Drogi Gościu, jest mi bardzo miło, że do mnie zaglądasz, uszczęśliwisz mnie jeszcze bardziej, jeśli pod postacią komentarza wyrazisz swoją opinię o tym, co tu zobaczyłeś:)

Bardzo serdecznie witam nowych Obserwatorów oraz pięknie dziękuję za miłe komentarze;-)
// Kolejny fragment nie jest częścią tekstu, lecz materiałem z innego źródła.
-- ==== Sys2Proof/Machine/Operands.lean ====
section
/-! DEFINITION. The operand forms (R53, R150, R190) and the operations the meanings share over them. -/

namespace Sys2Proof.Machine

/-- Where the second operand of a two-operand ALU operation comes from (R150). -/
inductive Source8 where
  | reg (s : Reg8)
  | hl
  | imm (n : Byte)
deriving DecidableEq, Repr

/-- An operand that is read and written in place: a register, or the byte at (HL) (R53, R190, R219). -/
inductive Place8 where
  | reg (r : Reg8)
  | hl
deriving DecidableEq, Repr

/-- The operand byte `x` and the state after it is read (R150). -/
def State.source (s : State) : Source8 → Byte × State
  | .reg r => (s.reg r, s)
  | .hl => s.memRead s.hl
  | .imm n => (n, s)

/-- The byte at a place and the state after it is read. -/
def State.readPlace (s : State) : Place8 → Byte × State
  | .reg r => (s.reg r, s)
  | .hl => s.memRead s.hl

/-- A byte put at a place. -/
def State.writePlace (s : State) (x : Place8) (v : Byte) : State :=
  match x with
  | .reg r => s.setReg r v
  | .hl => s.memWrite s.hl v

/-- A two-operand operation on A (R156 to R179). -/
def State.aluA (s : State) (o : AluOp) (x : Source8) : State :=
  let (v, s₁) := s.source x
  { s₁ with a := (alu o s₁.a v s₁.f).1, f := (alu o s₁.a v s₁.f).2 }

/-- A one-operand operation in place: one read, then one write of the same place (R59), and the flags. -/
def State.modify (s : State) (x : Place8) (g : Byte → Flags → Byte × Flags) : State :=
  let (v, s₁) := s.readPlace x
  { s₁.writePlace x (g v s₁.f).1 with f := (g v s₁.f).2 }

/-- An operation on A alone: the fast rotates, DAA, CPL. -/
def State.modifyA (s : State) (g : Byte → Flags → Byte × Flags) : State :=
  { s with a := (g s.a s.f).1, f := (g s.a s.f).2 }

/-- BIT: one read, no write of the operand (R59, R220, R221). -/
def State.testBit (s : State) (k : BitVec 3) (x : Place8) : State :=
  let (v, s₁) := s.readPlace x
  { s₁ with f := bitFlags k v s₁.f }

/-- A register loaded from memory (R113, R117, R119, R121, R123, R125, R127, R129). -/
def State.loadReg (s : State) (r : Reg8) (a : Word) : State :=
  let (v, s₁) := s.memRead a
  s₁.setReg r v

/-- CALL: the address after the instruction pushed, then the jump (R231, R232; log 14). -/
def State.call (s : State) (target : Word) : State := (s.push16 s.pc).jump target

/-- RET: the jump to the popped address (R239). -/
def State.ret (s : State) : State :=
  let (v, s₁) := s.pop16
  s₁.jump v

end Sys2Proof.Machine
end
czwartek, 20 września 2012

Hematytowa bransoletka

Wspomniana w poprzednim poście Pani Bożena zaproponowała mi w zamian za bransoletkę lariat długości 120 cm, wybrałam sobie kolor hematytowy, żeby był na tyle uniwersalny, żeby mi do wielu ubrań pasował, bo coś czuję, że będę go często nosić;-)

Więc do kompletu już sobie uplotłam hematytową bransoletkę;-)



Mojego męża wzięło na sesję na łonie natury;-) Ale było zbyt ostre słońce i zdjęcia są jakie są. 
Oczywiście z drżeniem myślę o zimie i braku dobrego światła do zdjęć...a na studio fotograficzne nawet takie malutkie, mnie na razie nie stać....

8 komentarzy:

  1. Piękna. Też ostatnio się zmartwiłam nad nadchodzącymi "mrokami" w kontekście moich sesji fotograficznych, zdjęcia z reguły robię na parapecie gdzie słonko praży;)

    OdpowiedzUsuń
    Odpowiedzi
    1. Dzięki, wszyscy jestesmy na tym samym "wózku" ze światłem dziennym, ale jakoś przetrwamy, prawda?;-)

      Usuń
  2. Piękna bransoletka, może kiedyś nauczę się takie robić:) Pozdrawiam

    OdpowiedzUsuń
    Odpowiedzi
    1. Dziękuję, a moze skusisz się i zamówisz jakąs u mnie?;-)

      Usuń
  3. Ładna bransoletka, hematyt ma swój urok i plusem jest to, że jak zostało napisane w poście pasuje do wielu ubrań :)

    OdpowiedzUsuń
    Odpowiedzi
    1. Czekaj na następny post, jak tylko strzelę fotki:)

      Usuń
  4. Świetna, podobają mi się te Twoje peyotowe bransoletki:)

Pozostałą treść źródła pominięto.